= John T. Blake =

American research scientist

John Twiss Blake (c. 1901 – June 26, 1987) was an American research scientist at the Simplex Wire and Cable company. in Boston, Massachusetts who, along with Charles R. Boggs, found that proteins present in natural rubber were responsible for water absorption. Blake and Boggs showed that the proteins could be isolated by repeated centrifugal action on liquid latex. In 1926 Simplex applied for a patent on the deproteinized rubber. This became the basis for a new product family of lightweight, moisture-proof Anhydrex-insulated power and communication cables. He made significant contributions to understanding various degradation mechanisms of rubber, including the effects of water absorption, exposure to light, ozone, and microbes.

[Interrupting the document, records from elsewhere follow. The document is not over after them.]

theorem dpaAccessesReachSramAfterTheirIssue : Sys2Proof.Claims.DpaAccessesReachSramAfterTheirIssue := by
  refine ⟨?_, ?_, ?_⟩
  · intro s cd c i hi k w a hh hop hwi hgo ha hn hl hh' hall
    have hz : slotZero s cd = strokeWord s cd k.pc.toNat 0 := slotZero_one hh
    obtain ⟨v, hx⟩ := exec_strokeIssue_load (n := 8) hi hh (by rw [hz, slot0Op_eq, hop]; rfl) (by rw [hz, slot0Op_eq, hop]; decide)
      (by rw [hz]; exact hwi) (by rw [hz]; exact hgo) (by simp only [hz]; exact ha) (by rw [hz]; exact coxAccess_ok hl hh' hn hall)
    obtain ⟨⟨-, hk, -, -, -⟩, -, -, -, -⟩ := hi
    refine ⟨_, hx, ?_⟩
    rw [hz, loadIssued_eq, issued_running]
    · refine ⟨rfl, rfl, rfl, fun hd => ?_, fun r hr => ⟨get_ite_set hr _, get_ite_set hr _⟩⟩
      show (if w.d = 0 then k.ready else k.ready.set w.d (k.now + 20))[w.d] = _
      rw [if_neg hd]
      exact Vector.getElem_set_self _
    · exact hk
  · intro s cd c hr hk hp hh
    exact ⟨fun hl => congrArg (fun d => Host.Outcome.next ({ s with dev := d } : State)) (strokeIssue_inLead hr hk hp hh hl),
      fun hl => congrArg (fun d => Host.Outcome.next ({ s with dev := d } : State)) (strokeIssue_busUntil hr hk hp hh hl)⟩
  · intro d cd b t hm hb a k e hl _
    have hs : sramBase ≤ a := sramBase_le cd hl
    refine ⟨fun hlt => ?_, fun hdue hst hdata => busUntil_load hb hdue hs hst hdata, fun hdue bs hst _ => ?_⟩
    · exact busUntil_none (by rw [hb]; exact fun x hx => by rw [List.mem_singleton.1 hx]; exact hlt)
    · obtain ⟨hbytes, -⟩ := hm
      obtain ⟨hg, hmem⟩ := busUntil_store hb hdue hs hst
      have he : e.mem.bytes = memStore 0 d.mem.bytes a bs := hmem
      rw [he]
      exact ⟨hg, fun j hj => (memGet_memStore hbytes).trans (by rw [if_pos ⟨by omega, by omega⟩, Nat.add_sub_cancel_left]),
        fun x hx => memStore_frame hbytes hx⟩

/-- Settles O7, claim by claim: nothing holds the stroke back (`cycleOf_issue`), so it issues whole (`coxCycle_issues`): slot 0 by its row, a command
into its queue with its marks (`place_eq`), and an access in flight is made in its own cycle (`busUntil_due`). -/
theorem strokesIssueTheirSlots : Obligations.StrokesIssueTheirSlots :=
  ⟨emptyStrokeIssuesAsNop, strokeIssueExecutesSlotZero, strokeIssuePlacesTheEngineCommand, dpaAccessesReachSramAfterTheirIssue⟩

end Sys2Proof.Safety
end

section
/-! SUPPORT. The links that a start takes (R154), and the die that a SYNC leaves (R150). -/

namespace Sys2Proof.Laws

set_option Elab.async false

open Sys2Proof Sys2Proof.Machine Sys2Proof.Safety

section
variable {d : Device} {x : Die} {cd : Cd} {q : QueueId} {e : QEntry}

/-- A start changes the links of its die alone. -/
theorem linkStart_eq (x : Die) (e : QEntry) : x.linkStart e = { x with links := (x.linkStart e).links } := by
  unfold Die.linkStart Die.modLink
  split <;> split <;> rfl

/-- A link after a link action that a bit of the command word asks for. -/
theorem modLink_if_get (b : Bool) (x : Die) (n l : Nat) (f : Link → Link) :
    (if b then x.modLink n f else x).links[l]? = (x.links[l]?).map fun k => if b = true ∧ n = l then f k else k := by
  cases b with
  | false => simp
  | true => rw [if_pos rfl, modLink_get]; simp

/-- A link after a start: a credit less where the command gives, a token less where it takes (R154). -/
theorem linkStart_get (x : Die) (e : QEntry) (l : Nat) : (x.linkStart e).links[l]? = (x.links[l]?).map fun k =>
    { k with credits := if cwGe e.w = true ∧ cwGl e.w = l then k.credits - 1 else k.credits
             tokens := if cwTe e.w = true ∧ cwTl e.w = l then k.tokens - 1 else k.tokens } := by
  unfold Die.linkStart
  dsimp only
  rw [modLink_if_get, modLink_if_get, Option.map_map]
  refine Option.map_congr fun k _ => ?_
  dsimp only [Function.comp_apply]
  split <;> split <;> rfl

/-- No command starts in a queue whose head lacks a credit or a token and in which none stands at a stop point (R154, R156). -/
theorem startable_linkWait {op : Nat} (hhead : headOf d.dies[cd].queues[q] = some e) (hcut : cutOf d.dies[cd].queues[q] = none)
    (hw : d.dies[cd].linkWait e ≠ none) : d.startable cd q op = none := by
  unfold Device.startable
  split
  · rfl
  · dsimp only
    split
    · rfl
    · rw [hcut, hhead]
      exact if_neg fun ⟨_, hnone, _⟩ => hw (Option.isNone_iff_eq_none.1 hnone)

/-- What a SYNC makes of its die: its links pass from the start over the release point to the completion point, and the entry goes. -/
theorem syncDie_eq (x : Die) (q : QueueId) (h : e.svals = []) : ((x.linkStart e).linkRelease e).complete q e = { x with
    links := (((x.linkStart e).linkRelease e).linkComplete e).links
    queues := upd x.queues q fun l => l.filter fun b => b.no ≠ e.no } := by
  rw [complete_eq, linkRelease_eq, linkStart_eq, h]; rfl
end

end Sys2Proof.Laws
end

section
/-! SYNC (O26). -/

namespace Sys2Proof.Safety

set_option Elab.async false

open Sys2Proof Sys2Proof.Machine Sys2Proof.Laws

/-- Settles O26: the die that a SYNC leaves is read off `syncDie_eq`; one whose link lacks a credit or a token does not start. -/
theorem syncTakesAndGivesInTheCycleOfItsStart : Obligations.SyncTakesAndGivesInTheCycleOfItsStart := by
  unfold Obligations.SyncTakesAndGivesInTheCycleOfItsStart
  intro s cd q c e x
  have hexec : exec (.sync cd q) s = .next { s with dev := s.dev.sync cd q } := rfl
  refine ⟨fun hstart hfresh => ?_, fun hhead _ hw hcut => ?_⟩
  · obtain ⟨-, -, hsvals⟩ := hfresh
    have hsync : s.dev.sync cd q = s.dev.modDie cd fun x => ((x.linkStart e).linkRelease e).complete q e := by
      unfold Device.sync; rw [hstart]
    have hdie := (modDie_self s.dev cd fun x => ((x.linkStart e).linkRelease e).complete q e).trans (syncDie_eq x q hsvals)
    obtain ⟨hmem, hctxs, hothers, hqueues, hloc, hmas⟩ :=
      pointFrame_modDie (s := s) (q := q) (f := fun x => ((x.linkStart e).linkRelease e).complete q e) rfl ⟨_, _, _, syncDie_eq _ q hsvals⟩
    rw [hexec, hsync]
    refine ⟨_, rfl, hmem, hctxs, hothers, hqueues, hloc, hmas, ?_, ?_, fun l => ?_⟩
    · rw [hdie]; exact upd_self ..
    · rw [hdie]
    · rw [hdie]
      dsimp only
      rw [linkComplete_get, linkRelease_get, linkStart_get]
      simp only [Option.map_map]
      refine Option.map_congr fun k _ => ?_
      simp only [Function.comp_apply]
      split <;> split <;> rfl
  · rw [hexec, Device.sync, startable_linkWait hhead hcut hw]

end Sys2Proof.Safety
end

section
/-! SUPPORT. Lines of the DPA space that a MOVE reads and writes (R174, R187, R218, R490): a run of lines stored one by one, and what the
lines stored so far leave of a line still to be read. -/

namespace Sys2Proof.Laws

set_option Elab.async false

open Sys2Proof Sys2Proof.Machine Sys2Proof.Safety

/-! ### Runs of lines -/

section
variable {dst k j a : Nat} {m m' : Memory} {bs : Nat → List Byte}

/-- A line of a run lies on a line boundary. -/
theorem line_aligned (h : dst % 64 = 0) : wrap52 (dst + 64 * k) % 64 = 0 := by
  rw [wrap52, Nat.mod_mod_of_dvd _ (by decide), Nat.add_mul_mod_self_left, h]

/-- The lines of a run share no byte. -/
theorem lines_apart (hj : j < k) (hk : k < 2 ^ 32) :
    wrap52 (dst + 64 * j) + 64 ≤ wrap52 (dst + 64 * k) ∨ wrap52 (dst + 64 * k) + 64 ≤ wrap52 (dst + 64 * j) := by
  unfold wrap52; omega

theorem linesStored_zero : LinesStored m m dst 0 bs := ⟨fun _ h => absurd h (Nat.not_lt_zero _), fun _ _ => rfl⟩

/-- The next line of a run stored. -/
theorem linesStored_succ (h : LinesStored m m' dst k bs) (hw : m'.wf 0 = true) (hk : k < 2 ^ 32) (hl : (bs k).length = 64) :
    LinesStored m (memStore 0 m' (wrap52 (dst + 64 * k)) (bs k)) dst (k + 1) bs := by
  obtain ⟨hin, hout⟩ := h
  refine ⟨fun i hi j hj => ?_, fun x hx => ?_⟩
  · rcases Nat.lt_succ_iff_lt_or_eq.1 hi with hlt | rfl
    · have := lines_apart (dst := dst) hlt hk
      rw [memStore_frame hw (by omega), hin i hlt j hj]
    · rw [memGet_memStore hw, if_pos ⟨by omega, by omega⟩, Nat.add_sub_cancel_left]
  · rw [memStore_frame hw (by rw [hl]; exact hx k (Nat.lt_succ_self k)), hout x fun i hi => hx i (Nat.lt_succ_of_lt hi)]
end

/-! ### A line written (R172, R174, R187, R490) -/

/-- The memories after one line has been written: no line takes an error by it, and every other line keeps its key. -/
structure LineWritten (m m' : Mem) (a : Nat) (bs : List Byte) : Prop where
  bytes : m'.bytes = memStore 0 m.bytes a bs
  errLines : m'.errLines = m.errLines
  ceLines : m'.ceLines ⊆ m.ceLines
  ueLines : m'.ueLines ⊆ m.ueLines
  ueWords : m'.ueWords ⊆ m.ueWords
  key : ∀ x, x / 64 ≠ a / 64 → m'.keyOf x = m.keyOf x

section
variable {d : Device} {c : Context} {cd : Cd} {r : Requester} {dom : Fin 64} {a : Nat} {bs : List Byte}

/-- The key noted for one line leaves those noted for the others. -/
theorem find_setKey {α : Type} (l : List (Nat × α)) {k n : Nat} (v : α) (h : n ≠ k) :
    (setKey l k v).find? (fun p => p.1 == n) = l.find? fun p => p.1 == n := by
  rw [setKey, List.find?_cons_of_neg (by simpa using Ne.symm h), List.find?_filter]
  refine congrArg (fun p => l.find? p) (funext fun p => ?_)
  by_cases hp : p.1 = n <;> simp [hp, h]

theorem writeAs_line (ha : a % 64 = 0) (hl : bs.length = 64) :
    ∃ m', d.writeAs dom a bs = { d with mem := m' } ∧ LineWritten d.mem m' a bs := by
  unfold Device.writeAs
  dsimp only
  split
  · refine ⟨_, rfl, ?_, rfl, List.filter_subset_self _, List.filter_subset_self _, fun _ h => h, fun x hx => ?_⟩
    · rw [if_neg (by omega), Nat.div_mul_cancel (Nat.dvd_of_mod_eq_zero ha)]
    · simp only [Mem.keyOf, find_setKey _ _ hx]
  · exact ⟨_, rfl, rfl, rfl, fun _ h => h, fun _ h => h, List.filter_subset_self _, fun _ _ => rfl⟩

theorem companionPut_line {tag : BitVec 16} (hup : d.yalkenUp = true) (herr : d.mem.errLines.contains (a / 64) = false) :
    ∃ m', d.companionPut tag [(a, bs)] = { d with mem := m' } ∧ LineWritten d.mem m' a bs := by
  have hgood : d.goodWrites [(a, bs)] = [(a, bs)] := List.filter_eq_self.2 fun w hw => by
    rw [List.mem_singleton.1 hw, herr]; rfl
  refine ⟨{ d.mem with bytes := memStore 0 d.mem.bytes a bs }, ?_, rfl, rfl, fun _ h => h, fun _ h => h, fun _ h => h, fun _ _ => rfl⟩
  rw [Device.companionPut, if_pos hup, hgood]
  rfl

/-- A whole line whose checks pass is written. -/
theorem writeLine_line {i : Fin 64} (hi : d.allowed c cd r true a = .ok i) (hk : d.keyCheck a (pDomain c.pantry[i]) = none)
    (herr : d.mem.errLines.contains (a / 64) = false) (hup : d.yalkenUp = true) (ha : a % 64 = 0) (hl : bs.length = 64) :
    ∃ m', d.writeLine c cd r a bs = .ok { d with mem := m' } ∧ LineWritten d.mem m' a bs := by
  unfold Device.writeLine
  rw [hi]
  dsimp only
  rw [hk]
  dsimp only
  split
  · obtain ⟨m', hput, hm⟩ := companionPut_line (tag := c.tag) (bs := bs) hup herr
    exact ⟨m', by rw [if_neg (by rw [herr]; decide), hput], hm⟩
  · obtain ⟨m', hput, hm⟩ := writeAs_line (d := d) (dom := pDomain c.pantry[i]) ha hl
    exact ⟨m', by rw [hput], hm⟩
end

/-! ### A run of lines written -/

/-- The memories after the lines `bs 0` to `bs (k - 1)` of a run from `dst` on have been written. -/
structure MemAfter (m m' : Mem) (dst k : Nat) (bs : Nat → List Byte) : Prop where
  stored : LinesStored m.bytes m'.bytes dst k bs
  wf : m'.bytes.wf 0 = true
  errLines : m'.errLines = m.errLines
  ceLines : m'.ceLines ⊆ m.ceLines
  ueLines : m'.ueLines ⊆ m.ueLines
  ueWords : m'.ueWords ⊆ m.ueWords
  key : ∀ x, (∀ j < k, x / 64 ≠ wrap52 (dst + 64 * j) / 64) → m'.keyOf x = m.keyOf x

section
variable {m m' m'' : Mem} {dst k : Nat} {bs : Nat → List Byte}

theorem memAfter_zero (h : m.bytes.wf 0 = true) : MemAfter m m dst 0 bs :=
  ⟨linesStored_zero, h, rfl, fun _ h => h, fun _ h => h, fun _ h => h, fun _ _ => rfl⟩

theorem memAfter_succ (h : MemAfter m m' dst k bs) (hw : LineWritten m' m'' (wrap52 (dst + 64 * k)) (bs k)) (hk : k < 2 ^ 32)
    (hl : (bs k).length = 64) : MemAfter m m'' dst (k + 1) bs where
  stored := hw.bytes ▸ linesStored_succ h.stored h.wf hk hl
  wf := hw.bytes ▸ memStore_wf h.wf
  errLines := hw.errLines.trans h.errLines
  ceLines := List.Subset.trans hw.ceLines h.ceLines
  ueLines := List.Subset.trans hw.ueLines h.ueLines
  ueWords := List.Subset.trans hw.ueWords h.ueWords
  key x hx := (hw.key x (hx k (Nat.lt_succ_self k))).trans (h.key x fun j hj => hx j (Nat.lt_succ_of_lt hj))
end

/-! ### A line still to be read (R176, R187, R490) -/

section
variable {d d' : Device} {c : Context} {cd : Cd} {r : Requester} {a : Nat}

theorem place_congr (h : d'.code = d.code) : d'.place a = d.place a := by
  unfold Device.place; rw [h]

/-- The map and the Pantry decide by the ordering code and the context alone. -/
theorem allowed_congr {write : Bool} (h : d'.code = d.code) : d'.allowed c cd r write a = d.allowed c cd r write a := by
  unfold Device.allowed; rw [place_congr h]

theorem keyCheck_congr {dom : Fin 64} (h : d'.code = d.code) (hb : d'.boat = d.boat) : d'.keyCheck a dom = d.keyCheck a dom := by
  unfold Device.keyCheck; rw [place_congr h, hb]

theorem windowOf_congr (hb : d'.boat = d.boat) : d'.windowOf a = d.windowOf a := by
  unfold Device.windowOf; rw [hb]

/-- A line outside package windows is read when its checks pass and it holds data. -/
theorem readLine_ok_iff {pkg : Option (Fin 64)} {bs : List Byte} (hwin : d.windowOf a = none) : d.readLine c cd r pkg a = .ok bs ↔
    ∃ i, d.allowed c cd r false a = .ok i ∧ d.keyCheck a (pDomain c.pantry[i]) = none ∧ d.dataCode a 64 = none
      ∧ bs = d.readAs (pDomain c.pantry[i]) a 64 := by
  unfold Device.readLine
  cases hi : d.allowed c cd r false a with
  | error e => simp
  | ok i =>
    cases hk : d.keyCheck a (pDomain c.pantry[i]) with
    | some e => simp [-Fin.getElem_fin, hwin, hk]
    | none =>
      cases hdata : d.dataCode a 64 with
      | some e => simp [-Fin.getElem_fin, hwin, hk, Device.lineData, hdata]
      | none => simp [-Fin.getElem_fin, hwin, hk, Device.lineData, hdata, eq_comm]

@[simp] theorem readAs_length {dom : Fin 64} {n : Nat} : (d.readAs dom a n).length = n := by simp [Device.readAs]

variable {dst k : Nat} {ls : Nat → List Byte}

/-- Lines that are written put no error into another. -/
theorem dataCode_memAfter (hc : d'.code = d.code) (hm : MemAfter d.mem d'.mem dst k ls) (h : d.dataCode a 64 = none) :
    d'.dataCode a 64 = none := by
  unfold Device.dataCode at h ⊢
  rw [place_congr hc]
  split
  · next e =>
    rw [e] at h
    simp only [ite_eq_right_iff, reduceCtorEq, imp_false, List.contains_iff_mem] at h ⊢
    exact fun hin => h (hm.ueLines hin)
  · next e =>
    rw [e] at h
    simp only [ite_eq_right_iff, reduceCtorEq, imp_false, List.any_eq_true] at h ⊢
    exact fun ⟨w, hw, hcond⟩ => h ⟨w, hm.ueWords hw, hcond⟩
  · next e =>
    rw [e] at h
    rwa [hm.errLines]
  · rfl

Blake was born and educated in Boston. He graduated from Tufts College with honors in 1921 with a bachelor of science degree in chemical engineering and from the Massachusetts Institute of Technology in 1924 with a doctorate in organic chemistry and chemical engineering. His doctoral advisor was James F. Norris, and the title of his thesis was Rates of reaction of certain organic chlorine compounds.

After obtaining his doctoral degree, he worked at Simplex Wire and Cable Co., starting as a research chemist and eventually serving as senior vice president. Blake was an organizer and chairman of the Boston Rubber Group.

In 1953, Blake received the Charles Goodyear Medal.

Blake later received an honorary doctor of science degree from Tufts University in 1956, and a degree in advanced management.

He died on 26 June 1987 at age 86 in Hyannis, Massachusetts after a brief illness.